When determining which protocol would be best in a system that placed equal importance on every provided program, it is necessary to take a look at each state in each protocol and what it does. M: the modified state, recognizes that this current cache is the only one that holds the copy of the data and the copy is dirty. O: the owned state, recognizes that the cache has the most up-to-date copy of the data and is responsible for supplying and updating memory, regardless of if other caches have a copy of the data or not. E: the exclusive state, recognizes that the current cache has the only copy of the data and it’s the most up-to-date copy of the data. S: the shared state, recognizes that the data has multiple copies across multiple caches and all memory is up to date. I: the invalid state, recognizes that the cache either does not have a copy of the data or that the copy of the data is dirty. With all of these states in mind, we now can focus on our goal of reducing the run time of the protocol, reducing the amount of cache misses and reducing the amount of writebacks and bus transactions by use of cache transfer and silent upgrades respectively. When regarding the data in the **Tracing Experiments** portion of this report, we can see that across the board, no matter whether the trace program must take advantage of reducing writebacks or reducing bus transactions, the protocol that combines all of these features, MOESI, performs best across the board for all programs. Since its performance level is the best for every single experiment tested, it’s the most obvious choice to use in system that places equal emphasis on all of these features.

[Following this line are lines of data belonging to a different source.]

/-! ## Power, bring-up, boost -/

/-- POWER_ON_RESET, MODULE_RESET, STANDBY_POWER_REMOVED, RAIL_FAULT, RAIL_UP and CHIPLET_RESET complete: a reset leaves the Boot stage with no
group, team, grid, context or queue and the base registers at their reset values (R76); a power-down leaves the host's link
down, nothing resident and no rail up but those that stay, and without VMEM memory is lost (R22, R87); a fault of VLAS begins
the orderly stop, and one of a VCH rail fences its chiplet (R22); rails come up in their order, none after a power-down or in
T3 (R21, R77, R79, R87); and a fenced or idle chiplet starts again (R21).
IMAGE_VERIFY_DONE, RECOVERY_GO, BASE_STAGE_DONE, MEMORY_STAGE_DONE, CLUSTER_CALIBRATION_DONE, ATTNONCE_WRITE, ATTESTATION_GO and ATTESTATION_DONE
complete: an accepted image runs and is measured, and one that fails a check leaves its FAIL code (R81 to R83); the stages
follow each other, and memory is zero when the Memory stage begins (R77); a calibrated cluster runs at 1.6 GHz, or at the
step of T1, and a failed calibration fences its chiplet (R77, R79). -/
def Obligations.PowerAndBringUpProceed : Prop :=
  (∀ s : State, ∃ t, exec .powerOnReset s = .next t ∧ t.stage = .boot ∧ t.time = 0 ∧ t.power = {} ∧ t.groups = [] ∧ t.teams = [] ∧
    t.grids = [] ∧ t.contexts = [] ∧ t.queues = [] ∧ t.cores = [] ∧ t.slices = [] ∧ t.clusters = [] ∧ t.peer = {} ∧
    t.boot = { flash := s.boot.flash } ∧ t.mem = s.mem) ∧
  (∀ s : State, s.power.vaux = true → ∃ t, exec .moduleReset s = .next t ∧ t.stage = .boot ∧ t.time = 0 ∧ t.power = { lasersLost := s.power.lasersLost } ∧
    t.groups = [] ∧ t.teams = [] ∧ t.grids = [] ∧ t.contexts = [] ∧ t.queues = [] ∧ t.cores = [] ∧ t.slices = [] ∧ t.clusters = [] ∧
    t.peer = {} ∧ t.boot = { flash := s.boot.flash } ∧ t.mem = s.mem) ∧
  (∀ s : State, exec .standbyPowerRemoved s = .next (s.powerDown false false)) ∧
  (∀ s : State, s.power.vaux = true → exec (.railFault [.vaux]) s = .next (s.powerDown false false)) ∧
  (∀ (s : State) (rails : List Rail), Rail.vaux ∉ rails → Rail.vbase ∈ rails → s.commanded .vbase = true →
    exec (.railFault rails) s = .next (s.powerDown true false)) ∧
  (∀ s : State, s.commanded .vmem = true → exec (.railFault [.vmem]) s = .next (s.powerDown true false)) ∧
  (∀ s : State, s.commanded .vlas = true →
    exec (.railFault [.vlas]) s = .next ({ s with power := { s.power with vlas := false } } : State).orderlyStop) ∧
  (∀ (s : State) (n : Nat), s.commanded (.vch n) = true →
    let u := (s.failStage n).fenceChiplet n
    exec (.railFault [.vch n]) s = .next { u with power := { u.power with vch := u.power.vch &&& ~~~ BitVec.ofNat 8 (2 ^ n) } }) ∧
  (∀ (s : State) (n : Nat), s.commanded (.vch n) = true → s.commanded .vlas = true →
    exec (.railFault [.vlas, .vch n]) s =
      .next ({ s.chipFault n with power := { (s.chipFault n).power with vlas := false } } : State).orderlyStop) ∧
  (∀ (s : State) (vaux vmem : Bool),
    let t := s.powerDown vaux vmem
    t.groups = [] ∧ t.teams = [] ∧ t.grids = [] ∧ t.contexts = [] ∧ t.queues = [] ∧ t.time = s.time ∧ t.linkUp = false ∧
    t.power.vaux = vaux ∧ t.power.vbase = false ∧ t.power.vmem = vmem ∧ t.power.vlas = false ∧ t.power.vch = 0 ∧
    t.mem = if vmem then s.mem else []) ∧
  (∀ s : State, s.power.t3 = true → s.power.down = false →
    (s.power.t3step < 5 → s.t3Advance.power.t3step = s.power.t3step + 1) ∧
    (s.power.t3step = 6 → s.t3Advance = ({ s with power := { s.power with t3step := 7 } } : State).powerDown true s.power.vmem)) ∧
  (∀ (s : State) (r : Rail) (check : ChipletCheck), (s.power.down = true ∨ s.power.t3 = true) → exec (.railUp ⟨r, check⟩) s = .next s) ∧
  (∀ (s : State) (check : ChipletCheck), s.power.down = false → s.power.t3 = false → s.stage = .base → s.power.vaux = true →
    let t : State := { s with power := { s.power with vbase := true } }
    exec (.railUp ⟨.vbase, check⟩) s = .next (if s.power.lasersLost.getLsbD 4 && s.power.lasersLost.getLsbD 5 then t.orderlyStop else t)) ∧
  (∀ (s : State) (check : ChipletCheck), s.power.down = false → s.power.t3 = false → s.stage = .base → s.power.vaux = true →
    s.power.vbase = true → exec (.railUp ⟨.vmem, check⟩) s = .next { s with power := { s.power with vmem := true } }) ∧
  (∀ (s : State) (check : ChipletCheck), s.power.down = false → s.power.t3 = false → s.stage = .memory → s.power.vaux = true →
    s.power.vbase = true → s.power.vmem = true → exec (.railUp ⟨.vlas, check⟩) s =
      .next (((List.range 16).filter fun n => s.power.lasersLost.getLsbD (n / 4)).foldl (fun u n => u.portLost n .failed)
        { s with power := { s.power with vlas := true } })) ∧
  (∀ (s : State) (n : Nat) (check : ChipletCheck), n < 8 → s.stage = .compute → s.power.baseUp = true → s.power.vch.getLsbD n = false →
    s.power.fenced.getLsbD n = false → (∀ k, k < n → s.chipletDone k = true) →
    exec (.railUp ⟨.vch n, check⟩) s = .next (s.chipletStage n check)) ∧
  (∀ (s : State) (n : Nat) (check : ChipletCheck), n < 8 → (s.stage = .compute ∨ s.stage = .full) → s.power.baseUp = true →
    (s.power.vch.getLsbD n = true ∨ s.power.fenced.getLsbD n = true) → s.chipletBusy n = false →
    exec (.chipletReset ⟨n, check⟩) s = .next (s.rejoin n check)) ∧
  (∀ (s : State) (n : Nat) (check : ChipletCheck),
    (check.scanOk = true → check.badPorts = 0 → s.chipletStage n check = (s.chipletStart n).checkFull) ∧
    (check.scanOk = false → s.chipletStage n check = ((s.chipletStart n).failStage n).fenceChiplet n)) ∧
  (∀ (s : State) (n : Nat), s.stage = .compute → s.chipletDone n = false → (s.failStage n).power.stageFailed = true) ∧
  (∀ s : State, s.power.stageFailed = true → s.checkFull = s) ∧
  (∀ (s : State) (c : ImageCheck), s.stage = .boot → s.linkUp = true → (s.boot.state = .verifying ∨ s.boot.state = .recoveryVerifying) →
    let i := s.boot.image
    let fail := imageFail (s.boot.state == .verifying) i c
    ∃ t, exec (.imageVerifyDone c) s = .next t ∧ t.mem = s.mem ∧
      if fail = 0 then t.stage = .base ∧ t.boot.state = .running ∧
        t.boot.fail = 0 ∧ t.boot.mr0 = imageDigest i ∧ t.boot.version = i.version ∧
        t.boot.flash = (if s.boot.state = .recoveryVerifying ∧ s.boot.flashing = true then some i else s.boot.flash)
      else t = { s with boot := { s.boot with state := .recovery, fail := BitVec.ofNat 8 fail } }) ∧
  (∀ (flash : Bool) (i : Image) (c : ImageCheck), (flash = true → c.flashOk = false → imageFail flash i c = 4) ∧
    ((flash = false ∨ c.flashOk = true) → imageFail flash i c =
      if Config.signatureVerifies Config.rootKeyDigest i.version i.length i.digest i.signature = false then 1
      else if i.body.length ≠ i.length.toNat ∨ Config.digest384 i.body ≠ i.digest then 2
      else if i.version.toNat < Config.minVersion.toNat then 3 else 0)) ∧
  (∀ (s : State) (v : W32), v.getLsbD 0 = true → s.linkUp = true → s.boot.state = .recovery →
    exec (.recoveryGo v) s = .next { s with boot := { s.boot with
      persist := v.getLsbD 1, state := .recoveryVerifying, flashing := v.getLsbD 1 } }) ∧
  (∀ s : State, s.stage = .base → s.power.vbase = true → s.power.vmem = true → s.power.t3 = false →
    exec .baseStageDone s = .next { s with stage := .memory, mem := [], poison := [] }) ∧
  (∀ s : State, s.stage = .memory → s.power.vlas = true → s.power.t3 = false →
    exec .memoryStageDone s = .next { s with stage := .compute }) ∧
  (∀ (s : State) (c : Nat), s.clusterOnline c = true → (s.cluster c).cal = false → s.betweenInstrs c = true →
    ∃ t, exec (.clusterCalibrationDone ⟨c, true⟩) s = .next t ∧ (t.cluster c).cal = true ∧ (t.cluster c).kept = true ∧
      (t.cluster c).step = s.restStep true ∧ t.mem = s.mem ∧ ∀ k, k ≠ c → t.cluster k = s.cluster k) ∧
  (∀ (s : State) (c : Nat), s.clusterOnline c = true → (s.cluster c).cal = false →
    exec (.clusterCalibrationDone ⟨c, false⟩) s = .next ((s.failStage (chipOf c)).fenceChiplet (chipOf c))) ∧
  (∀ (s : State) (n : BitVec 384), s.bar0Open = true →
    exec (.attnonceWrite n) s = .next { s with boot := { s.boot with nonce := n, attDone := false } }) ∧
  (∀ s : State, s.bar0Open = true → exec .attestationGo s = .next { s with boot := { s.boot with attGo := true } }) ∧
  (∀ s : State, s.boot.attGo = true → exec .attestationDone s = .next { s with boot := { s.boot with
    attGo := false, attDone := true
    report := s.boot.measured ++ (List.range 4627).map fun i => Config.attestSignature s.boot.measured i } })

/-- CLUSTER_RETENTION_ENTRY, CLUSTER_WAKE, LOOP_SAMPLE, INLET_OUT_OF_RANGE, LOOP_RESTORED, SENSOR_SAMPLE and LASER_MODULE_LOSS complete:
an idle cluster retains and wakes (R84); a sample that is due is taken into both loops, and a loop is lost after two asserted
samples in a row or by an inlet out of range for 10 ms, and is restored after a second within range (R24, R25); the sensors'
values are kept (R26); and a lost laser module's ports fail (R18, R31).
BOOST_BOUNDARY, PERMIT_REFILL, EXCLUSION_SUBPERIOD_END and EVENT_COUNTER_WRAP complete: ECAP follows the measured power (R93), a cluster
gains one permit for each 8 µs of unbroken idleness below its ceiling (R92), a sub-period's doubled intervals end with it
(R95), and a counter past its highest value wraps and sets OVF (R96). -/
def Obligations.CoolingAndBoostProceed : Prop :=
  (∀ (s : State) (c : Nat), s.clusterOnline c = true → (s.cluster c).ret = false → s.clusterBusy c = false →
    (s.cluster c).idleSince + 50 * usec ≤ s.time →
    ∃ t, exec (.clusterRetentionEntry c) s = .next t ∧ t.mem = s.mem ∧ (t.cluster c).ret = true ∧ (t.cluster c).wakeAt = none ∧
      ∀ n sl, tget? t.slices n = some sl → ∀ e ∈ sl.regions ++ sl.lines, e.2.sharers &&& clusterBit c = 0) ∧
  (∀ (s : State) (c at' : Nat), (s.cluster c).wakeAt = some at' → (s.cluster c).ret = true → at' ≤ s.time →
    ∃ t, exec (.clusterWake c) s = .next t ∧ t.mem = s.mem ∧ (t.cluster c).ret = false ∧ (t.cluster c).wakeAt = none ∧
      ∀ k, k ≠ c → t.cluster k = s.cluster k) ∧
  (∀ (s : State) (a b : Bool), sampleDue s.power.looked s.time = true →
    let u := s.setLoops (s.power.top.sample (!a) s.time) (s.power.bottom.sample (!b) s.time)
    exec (.loopSample a b) s = .next ({ u with power := { u.power with looked := some s.time } } : State).t3Advance) ∧
  (∀ s : State, s.power.top.inletLost s.time = true →
    exec (.inletOutOfRange .top) s = .next (s.setLoops (s.power.top.assertLoss s.time) s.power.bottom)) ∧
  (∀ s : State, s.power.bottom.inletLost s.time = true →
    exec (.inletOutOfRange .bottom) s = .next (s.setLoops s.power.top (s.power.bottom.assertLoss s.time))) ∧
  (∀ s : State, exec (.loopRestored .top) s = .next (s.setLoops (s.power.top.restore s.time) s.power.bottom)) ∧
  (∀ s : State, exec (.loopRestored .bottom) s = .next (s.setLoops s.power.top (s.power.bottom.restore s.time))) ∧
  (∀ (l : Loop) (now : Nat), ((l.sample true now).sample true now).lost = true ∧ (l.sample false now).lost = l.lost ∧ (l.assertLoss now).lost = true ∧
    (l.lost = false → l.lowRun = 0 → (l.sample true now).lost = false) ∧
    (l.dieHot = true ∨ l.inletOut.isSome = true → (l.sample false now).goodSince = none) ∧
    ((l.dies true false now).goodSince = none ∧ (l.dies true true now).lost = true) ∧
    (∀ g, l.goodSince = some g → (g + 1000000 * usec ≤ now → (l.restore now).lost = false) ∧ (now < g + 1000000 * usec → l.restore now = l))) ∧
  (∀ (s : State) (top bottom : Loop), s.power.t3 = false → s.power.vaux = true →
    s.setLoops top bottom = ({ s with power := { s.power with top := top, bottom := bottom } } : State).tableFrom s.power.table) ∧
  (∀ (s : State) (temps : List (BitVec 12)) (it ib : BitVec 12), s.power.vaux = true → sampleDue s.power.sensed s.time = true →
    (∀ x ∈ temps, x.toNat ≤ 1272) → s.power.t3 = false → s.power.table = 0 →
    ∃ m, exec (.sensorSample ⟨temps, it, ib⟩) s = .next { s with power := { s.power with
        sensors := m, hot := [], sensed := some s.time
        top := (s.power.top.inlet it s.time).dies false false s.time
        bottom := (s.power.bottom.inlet ib s.time).dies false false s.time } } ∧
      ∀ i v, i < 194 → temps[i]? = some v → tget? m i = some v) ∧
  (∀ (s : State) (n : Nat), n < 4 → s.power.lasersLost.getLsbD n = false →
    exec (.laserModuleLoss n) s = .next ((List.range 4).foldl (fun u i => u.portLost (4 * n + i) .failed)
      { s with power := { s.power with lasersLost := s.power.lasersLost ||| BitVec.ofNat 6 (2 ^ n) } })) ∧
  (∀ (s : State) (n : Nat), (n = 4 ∨ n = 5) → s.power.lasersLost.getLsbD n = false →
    let u : State := { s with power := { s.power with lasersLost := s.power.lasersLost ||| BitVec.ofNat 6 (2 ^ n) } }
    exec (.laserModuleLoss n) s = .next (if u.power.lasersLost.getLsbD 4 && u.power.lasersLost.getLsbD 5 && s.power.vbase
      then u.orderlyStop else u)) ∧
  (∀ (s : State) (watts : Nat), s.time % (4 * usec) = 0 → s.governor.last < s.time →
    ∃ t, exec (.boostBoundary watts) s = .next t ∧ t.mem = s.mem ∧ t.governor.last = s.time ∧
      t.governor.ecap = s.governor.cap s.power.table watts) ∧
  (∀ (g : Governor) (table watts : Nat), ((table = 1 ∨ table = 3) → g.cap table watts = 0) ∧
    (table ≠ 1 → table ≠ 3 → 2650 < watts → g.cap table watts = min g.maxcl (g.ecap - 8)) ∧
    (table ≠ 1 → table ≠ 3 → watts ≤ 2550 → g.cap table watts = min g.maxcl (g.ecap + 2)) ∧
    (table ≠ 1 → table ≠ 3 → 2550 < watts → watts ≤ 2650 → g.cap table watts = min g.maxcl g.ecap)) ∧
  (∀ (s : State) (c : Nat), s.clusterOnline c = true → s.clusterBusy c = false →
    max (s.cluster c).idleSince (s.cluster c).refillAt + 8 * usec ≤ s.time →
    ∃ t, exec (.permitRefill c) s = .next t ∧ t.mem = s.mem ∧ (∀ k, k ≠ c → t.cluster k = s.cluster k) ∧
      t.cluster c = { s.cluster c with
        refillAt := max (s.cluster c).idleSince (s.cluster c).refillAt + 8 * usec
        perm := if s.power.table ≠ 1 ∧ (s.cluster c).perm < (s.cluster c).ceil then (s.cluster c).perm + 1 else (s.cluster c).perm }) ∧
  (∀ s : State, s.time % usec = 0 → ∃ t, exec .exclusionSubperiodEnd s = .next t ∧ t.mem = s.mem ∧ t.groups = s.groups ∧
    ∀ c, s.clusterOnline c = false → (t.cluster c).doubled = false) ∧
  (∀ (s : State) (b k : Nat) (c : EventCounter), tget? s.counters (8 * b + k) = some c →
    ∃ t, exec (.eventCounterWrap b k) s = .next t ∧ t.mem = s.mem ∧ tget? t.counters (8 * b + k) = some (s.cycleCount (8 * b + k) c) ∧
      ∀ j, j ≠ 8 * b + k → tget? t.counters j = tget? s.counters j) ∧
  (∀ (c : EventCounter) (n : Nat), (c.add n).count = c.count + BitVec.ofNat 48 n ∧ ((c.add n).ovf = true ↔ c.ovf = true ∨ 2 ^ 48 ≤ c.count.toNat + n))
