theorem witness_BranchesGo :
    (∃ o s c, Issues 0x01 o ctlTiming s c) ∧
    (∃ o s c, Issues 0x03 o ctlTiming s c ∧ c.check true [⟨o.a, true, [], .zext⟩] 120#7 false [] false = .ok () ∧ c.single o o.a true % 4 = 0) ∧
    (∃ o s c, Issues 0x03 o ctlTiming s c ∧ c.check true [⟨o.a, true, [], .zext⟩] 120#7 false [] false = .ok () ∧ c.single o o.a true % 4 ≠ 0) ∧
    (∃ o s c, Issues 0x03 o ctlTiming s c) ∧
    (∃ o s c, Issues 0x08 o ctlTiming s c ∧ c.check true [⟨o.a, true, [], .zext⟩] 120#7 false [] false = .ok () ∧ c.single o o.a true % 4 = 0) ∧
    (∃ o s c k, Issues 0x05 o ctlTiming s c ∧ tget? c.g.joins c.f.jrec = some k) ∧
    (∃ o s c, Issues 0x05 o ctlTiming s c ∧ tget? c.g.joins c.f.jrec = none) ∧
    (∃ o s c, Issues 0x0A o ctlTiming s c) :=
  ⟨⟨⟨false, false, 4, 2, 6, 8, 0, 0⟩, bench, _, issues_ctxOf (by decide +kernel) (by decide +kernel) (by decide +kernel)⟩,
   ⟨⟨false, false, 4, 2, 6, 8, 0, 0⟩, bench, _, issues_ctxOf (by decide +kernel) (by decide +kernel) (by decide +kernel), eq_of_passes (by decide +kernel), by decide +kernel⟩,
   ⟨⟨false, false, 4, 123, 6, 8, 0, 0⟩, bench, _, issues_ctxOf (by decide +kernel) (by decide +kernel) (by decide +kernel), eq_of_passes (by decide +kernel), by decide +kernel⟩,
   ⟨⟨false, false, 4, 2, 6, 8, 0, 0⟩, bench, _, issues_ctxOf (by decide +kernel) (by decide +kernel) (by decide +kernel)⟩,
   ⟨⟨false, false, 4, 2, 6, 8, 0, 0⟩, bench, _, issues_ctxOf (by decide +kernel) (by decide +kernel) (by decide +kernel), eq_of_passes (by decide +kernel), by decide +kernel⟩,
   ⟨⟨false, false, 4, 2, 6, 8, 0, 0⟩, benchWith { benchGroup with joins := [(0, { join := 8, pend := 1 })], split := [(0, { labFrag with mask := 1, jrec := 0 })] }, _, { join := 8, pend := 1 }, issues_ctxOf (by decide +kernel) (by decide +kernel) (by decide +kernel), by decide +kernel⟩,
   ⟨⟨false, false, 4, 2, 6, 8, 0, 0⟩, bench, _, issues_ctxOf (by decide +kernel) (by decide +kernel) (by decide +kernel), by decide +kernel⟩,
   ⟨⟨false, false, 4, 2, 6, 8, 0, 0⟩, bench, _, issues_ctxOf (by decide +kernel) (by decide +kernel) (by decide +kernel)⟩⟩

theorem witness_CallsLink :
    (∃ o s c e, Issues 0x07 o callTiming s c ∧ c.check true [⟨o.a, true, [], .zext⟩] 120#7 false [] false = .ok () ∧ c.single o o.a true % 4 = 0 ∧ c.result o.d true 3 0 (.uni (c.next 0x07 o).toNat) c.f.mask = .ok e) ∧
    (∃ o s c e, Issues 0x07 o callTiming s c ∧ c.check true [] o.d true [] false = .ok () ∧ c.result o.d true 3 0 (.uni (c.next 0x07 o).toNat) c.f.mask = .ok e) ∧
    (∃ o s c, Issues 0x07 o callTiming s c ∧ c.check true [⟨o.a, true, [], .zext⟩] 120#7 false [] false = .ok () ∧ isReg o.d = true ∧ c.g.g ≤ o.d.toNat + 1 ∧ c.f.mask ≠ 0 ∧ c.f.mask ≠ fullMask) ∧
    (∃ (o : Operands) (c : Ctx) (e : Effect), c.result o.d true 3 0 (.uni (c.next 0x07 o).toNat) c.f.mask = .ok e ∧ isReg o.d = true ∧ c.quiet [o.d.toNat, o.d.toNat + 1] ∧ c.f.mask ≠ 0) :=
  ⟨⟨⟨false, false, 4, 2, 6, 8, 0, 0⟩, bench, _, _, issues_ctxOf (by decide +kernel) (by decide +kernel) (by decide +kernel), eq_of_passes (by decide +kernel), by decide +kernel, rfl⟩,
   ⟨⟨false, false, 4, 2, 6, 8, 0, 0⟩, bench, _, _, issues_ctxOf (by decide +kernel) (by decide +kernel) (by decide +kernel), eq_of_passes (by decide +kernel), rfl⟩,
   ⟨⟨false, false, 63, 2, 6, 8, 0, 0⟩, benchWith { benchGroup with split := [(0, { labFrag with mask := 1 })] }, _, issues_ctxOf (by decide +kernel) (by decide +kernel) (by decide +kernel), eq_of_passes (by decide +kernel), by decide +kernel⟩,
   ⟨⟨false, false, 4, 2, 6, 8, 0, 0⟩, ctxOf bench ctlTiming, _, rfl, by decide +kernel, by intro n hn; revert n; decide +kernel, by decide +kernel⟩⟩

**Limitations of The Simulator:**

One of the major limitations of the simulator is the fact that it is a singular programming not running in parallel with itself in a threaded fashion. This means that it does operations sequentially, that a real-life system would in parallel. This affects performance as it cannot truly test multiple cache accesses to memory at the same time. Another major limitation of the simulator is the assumption that data replies are only sent when you are responsible for supplying the data. This means that if data is wrongly sent, there is no safety net to recognize that the incorrect data was sent into memory.

**Enhancements:**

This simulator could be enhanced by implementing multithreading, this would allow multiple threads to act as different caches and accurately test reading and writing into memory at the same time. Another enhancement that could be made to the simulator is to test for wrong data being supplied by caches.